Remember the bear market? The 20% drop from the July highs to August and most recently October 4th lows has seen a major retrace in the last 3 weeks as we managed to gain 20.7% from the 10/4 lows to the highs of today. Risk was definitely on today though it felt much more like capitulation - especially in credit - than new longs being laid out. Everything was bid so an end of day comment is somewhat redundant but we would note that HYG underperformed HY and equities (hedges being laid out again?), quality IG new issues were active (but not HY), and commodities tore higher. TSY yields smashed higher (especially post a weak auction) with everyone's favorite carry trade (2s10s30s) jumping once again. The EUR dominated FX markets with FX carry driving ES to a huge day but interestingly (for once), despite the huge up day in stocks, HY and IG credit outperformed - narrowing that gap. IG was the best performer (beta adjusted) overall - dramatically outperforming with a 14bps compression (over 5bps rich to fair-value).
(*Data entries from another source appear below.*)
/-- 256 crystal cycles make a tick and 128 ticks a slot (R4). Every 256 cycles of the part pass one free-running tick, which
every running timer counts once and in no other cycle (00_scope.md, Time base). The line's own time: each cycle adds three units
of 1/6400 byte time to an idle of up to 4 byte times, and takes three from a notice that goes out and, once the line has been idle
for 4 byte times, from a backoff that counts. A notice going out keeps the line busy up to the end of its last stop bit, from
which the idle time is counted (R162, R173, R177; the units by log entry 23). -/
def Obligations.SlotLastsAHundredTwentyEightTicks : Prop :=
  (∀ t : SlotTimer, t.counting = true → t.prescaler = 0 → t.tick = 0 →
    Nat.repeat SlotTimer.cycle (128 * 256) t = { t with slot := t.slot + 1 } ∧
    ∀ n, n < 128 * 256 →
      (Nat.repeat SlotTimer.cycle n t).slot = t.slot ∧ (Nat.repeat SlotTimer.cycle n t).tick = n / 256) ∧
  (∀ (s : State) (n : Nat),
    let t := Nat.repeat crystalCycle n s
    ((∀ e a notice left, s.line.contention ≠ .fixed e a (.sending notice (left + 1))) →
      (s.line.level = .busy → t.line.level = .busy) ∧
      (∀ units, s.line.level = .idle units → units ≤ 4 * byteTime →
        t.line.level = .idle (min (4 * byteTime) (units + 3 * n)))) ∧
    (∀ e a left, s.line.contention = .fixed e a (.counting left) →
      (s.line.level = .busy ∨ (∃ units, s.line.level = .idle units ∧ units + 3 * n ≤ 4 * byteTime) →
        t.line.contention = s.line.contention) ∧
      (s.line.level = .idle (4 * byteTime) → t.line.contention = .fixed e a (.counting (left - 3 * n)))) ∧
    (∀ e a notice left, s.line.contention = .fixed e a (.sending notice left) →
      t.line.contention = .fixed e a (.sending notice (left - 3 * n)) ∧
      (0 < n → 3 * n < left → t.line.level = .busy) ∧
      (0 < left → left ≤ 3 * n → t.line.level = .idle (min (4 * byteTime) (3 * n - left)))) ∧
    (s.line.contention = .unfixed ∨
        (∃ e a, s.line.contention = .fixed e a .lost ∨ ∃ left, s.line.contention = .fixed e a (.paused left)) →
      t.line.contention = s.line.contention) ∧
    t.line.queue = s.line.queue ∧ t.line.framer = s.line.framer ∧ t.line.followOn = s.line.followOn ∧
    t.line.counters = s.line.counters) ∧
  ∀ s : State, s.prescaler = 0 →
    (∀ n, n < 256 →
      let t := Nat.repeat crystalCycle n s
      t.prescaler = n ∧ t.sched = s.sched ∧ t.table = s.table ∧ t.election = s.election ∧ t.zone = s.zone ∧
      t.light = { s.light with counter := s.light.counter + n } ∧ t.climate = s.climate ∧
      t.line.listenOnly = s.line.listenOnly ∧ t.memory = s.memory) ∧
    let t := Nat.repeat crystalCycle 256 s
    let less (timer : Timer) : Timer := timer.map (fun left => left - 1)
    t.prescaler = 0 ∧ t.phase = s.phase ∧ t.sense = s.sense ∧ t.rng = s.rng ∧ t.pending = s.pending ∧
    t.zone.hold = less s.zone.hold ∧
    (s.live = true →
      t.sched = { s.sched with
        brisk := less s.sched.brisk, probe := less s.sched.probe, deadline := less s.sched.deadline
        retry := less s.sched.retry } ∧
      t.table = { s.table with stirSpacing := less s.table.stirSpacing, agingMinute := less s.table.agingMinute } ∧
      t.election = { s.election with
        generationTimer := less s.election.generationTimer, claimSpacing := less s.election.claimSpacing
        ageSecond := less s.election.ageSecond } ∧
      t.zone = { s.zone with settle := less s.zone.settle, hold := less s.zone.hold } ∧
      t.light = { s.light with
        sampling := less s.light.sampling, lockout := less s.light.lockout, holdTimer := less s.light.holdTimer
        graceTimer := less s.light.graceTimer, presenceSpacing := less s.light.presenceSpacing
        fadeTick := less s.light.fadeTick, counter := s.light.counter + 256 } ∧
      t.climate = { s.climate with
        readingHold := less s.climate.readingHold, sampleTimer := less s.climate.sampleTimer
        warmthTimer := less s.climate.warmthTimer, rosterSecond := less s.climate.rosterSecond
        controlTimer := less s.climate.controlTimer } ∧
      t.line.listenOnly = less s.line.listenOnly ∧
      t.memory = { s.memory with
        rest := less s.memory.rest, linkHoldOff := less s.memory.linkHoldOff
        engine := match s.memory.engine with
          | .idle => .idle
          | .saving elapsed => .saving (elapsed + 1)
          | .clearing elapsed => .clearing (elapsed + 1) })

/-- The generator: the shift, the feedback bit, no way to 0, no two states with one successor, and draws within 0..n; its seed is
the low 16 bits of the station, or 0001 (R1). -/
def Obligations.GeneratorAdvanceAndDraws : Prop :=
  (∀ station : Station,
    lfsrSeed station ≠ 0 ∧
    (lfsrSeed station).toNat = if station.toNat % 65536 = 0 then 1 else station.toNat % 65536) ∧
  ∀ g : BitVec 16,
    (∀ i, i < 15 → (lfsrNext g).getLsbD i = g.getLsbD (i + 1)) ∧
    (lfsrNext g).getLsbD 15 = (g.getLsbD 0 ^^ g.getLsbD 2 ^^ g.getLsbD 3 ^^ g.getLsbD 5) ∧
    (g ≠ 0 → lfsrNext g ≠ 0) ∧
    (∀ h, lfsrNext h = lfsrNext g → h = g) ∧
    ∀ n, drawFrom g n ≤ n ∧ drawFrom g n = g.toNat * (n + 1) / 65536

/-! ### Start-up -/

/-- RESET puts every block in its reset state: the values each chapter gives, both compares 0 and the drive forced low, the
timers that start with start-up or listen-only stopped (R3, R45, R108, R121, R141, R143, R180). The strap latch is then 0, the
generator at its seed, the tick's prescaler 0, the probe timer stopped, the PWM counter 0, the line busy, the count of entries 0 and
the marks of the slot events clear by log entries 7, 8, 40, 24, 19, 13, 31 and 22, with the pin's level kept by log entry 16. It leaves the pages
of an engine at rest, and the commands waiting (log entry 32). Of a page cycle that it cuts 8 ms or more in, page 1 being
erased by then (R190), it leaves no good record. Cut within the first 8 ms, page 1 alone may change, by bits raised: where one
has, a good record is good no more; where none has, the previous record stands. Page 0 stays in each case (R190, R191, R195;
the time of the cut by log entry 11). -/
def Obligations.ResetPutsEveryBlockInItsResetState : Prop :=
  ∀ s : State, ∃ t, exec .reset s = .next t ∧ t.phase = .held ∧ t.pending = s.pending ∧
    (t.straps = 0 ∧ t.rng = lfsrSeed s.station ∧ t.prescaler = 0) ∧
    (t.round.phase = .none ∧ t.round.probers = [] ∧ t.round.own = none ∧ t.round.disordered = false ∧
      t.round.timer.counting = false ∧ t.round.timer.slot = 0 ∧ t.round.timer.tick = 0 ∧
      t.round.timer.prescaler = 0 ∧ t.round.timer.guardPassed = false ∧ t.round.timer.nextChip = 0 ∧
      t.round.timer.nextSample = 0 ∧ t.round.override = none) ∧
    (t.sense.round = .idle ∧ t.sense.lightConverting = false ∧ t.sense.burst = none ∧ t.sense.lastSelf = none) ∧
    (t.sched.mode = .brisk ∧ t.sched.brisk = some (seconds 600) ∧ t.sched.state = .resting ∧ t.sched.wait = none ∧
      t.sched.deadline = none ∧ t.sched.retry = none ∧ t.sched.probe = none) ∧
    (t.table.slots = List.replicate 16 none ∧ t.table.suspect = 0 ∧ t.table.sensor = .ok ∧
      t.table.stirSpacing = none ∧ t.table.agingMinute = none) ∧
    (t.election.roots = List.replicate 16 none ∧ t.election.ageSecond = none ∧ t.election.ownGeneration = 0 ∧
      t.election.derived = ⟨s.station, 0, 0⟩ ∧ t.election.parent = none ∧ t.election.generationTimer = none ∧
      t.election.announced = none ∧ t.election.claimSpacing = none) ∧
    (t.zone.working = s.station ∧ t.zone.derivedCopy = s.station ∧ t.zone.settle = none ∧ t.zone.hold = none) ∧
    (t.light.occupancy = .vacant ∧ t.light.target = 0 ∧ t.light.output = 0 ∧ t.light.holdTimer = none ∧
      t.light.graceTimer = none ∧ t.light.lockout = none ∧ t.light.presenceSpacing = none ∧
      t.light.windowCount = 0 ∧ t.light.activeCount = 0 ∧ t.light.held = false ∧ t.light.task = 700 ∧
      t.light.sampling = none ∧ t.light.sampled = none ∧ t.light.pin = s.light.pin ∧ t.light.fadeTick = none) ∧
    (t.light.buffered = 0 ∧ t.light.active = 0 ∧ t.light.drive = false ∧ t.light.counter = 0) ∧
    (t.climate.sampleTimer = none ∧ t.climate.warmthTimer = none ∧ t.climate.rosterSecond = none ∧
      t.climate.controlTimer = none) ∧
    (t.climate.reading = none ∧ t.climate.readingHold = none ∧ t.climate.roster = List.replicate 24 none ∧
      t.climate.lastMean = none ∧ t.climate.damper = 0 ∧ t.climate.setpoint = 235 ∧ t.climate.setback = 30) ∧
    (t.line.queue = [] ∧ t.line.contention = .unfixed ∧ t.line.followOn = false ∧ t.line.framer = .off ∧
      t.line.counters = ⟨0, 0, 0, 0, 0, 0, 0, 0⟩ ∧ t.line.listenOnly = none ∧ t.line.level = .busy ∧ t.line.entries = 0 ∧
      t.drives = .recessive) ∧
    (t.memory.engine = .idle ∧ t.memory.rest = none ∧ t.memory.pendingSave = false ∧
      t.memory.pendingClear = false ∧ t.memory.linkHoldOff = none ∧ t.memory.snapshot = none) ∧
    (s.memory.engine = .idle → t.memory.nv = s.memory.nv) ∧
    (∀ elapsed, s.memory.nv.wf = true → milliseconds 8 ≤ elapsed →
      s.memory.engine = .saving elapsed ∨ s.memory.engine = .clearing elapsed →
      t.memory.nv.goodRecord = false ∧ ∀ a, a < 32 → t.memory.nv.read a = s.memory.nv.read a) ∧
    (∀ elapsed, s.memory.nv.wf = true → elapsed < milliseconds 8 →
      s.memory.engine = .saving elapsed ∨ s.memory.engine = .clearing elapsed →
      (∀ a, a < 32 ∨ 64 ≤ a → t.memory.nv.read a = s.memory.nv.read a) ∧
      (∀ a, t.memory.nv.read a &&& s.memory.nv.read a = s.memory.nv.read a) ∧
      (s.memory.nv.goodRecord = true → (∃ a, t.memory.nv.read a ≠ s.memory.nv.read a) →
        t.memory.nv.goodRecord = false) ∧
      ((∀ a, t.memory.nv.read a = s.memory.nv.read a) → t.memory.nv = s.memory.nv))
Its perhaps worth remembering what occurred the last time we were told that all is well and civilization can go back to donut-stuffing and iPad-buying. March 2008, when Bear Stearns was rescued, set up very similarly and peaked just above that 200DMA before beginning the reality-soaked free-fall that we all remember so well. Its perhaps of note that this period fits with our earlier chart of EPS rolling over.
Into the close, as one would perhaps expect, we saw some covering and retracement in every risk asset and a modest buying pressure in TSYs - even though silver and gold remained near their highs. HYG closed near its low of the day - having sold off right from its gap higher open. There was only modest net buying in HY corporate bonds and no new issuance while IG saw significant issuance which likely impacted the significant net selling we saw in investment grade bonds. Given the relative cheapness of IG and HY credit to stocks, the index moves make sense but the major net-selling in investment grade bonds (especially financials) while tempered by switches thanks to new issues, was very interesting and makes us wonder if buy-siders managed to bring out their dead and sell into strength for month-end on this exuberant day.
Morgan Stanley, which managed an incredible equity rally today was very timely with a sneaky $2.5bn upsized 10Y deal today at T+335 (which came modestly cheap to current CDS) and probably helped it top the most net sold list in secondary bonds are managers switched.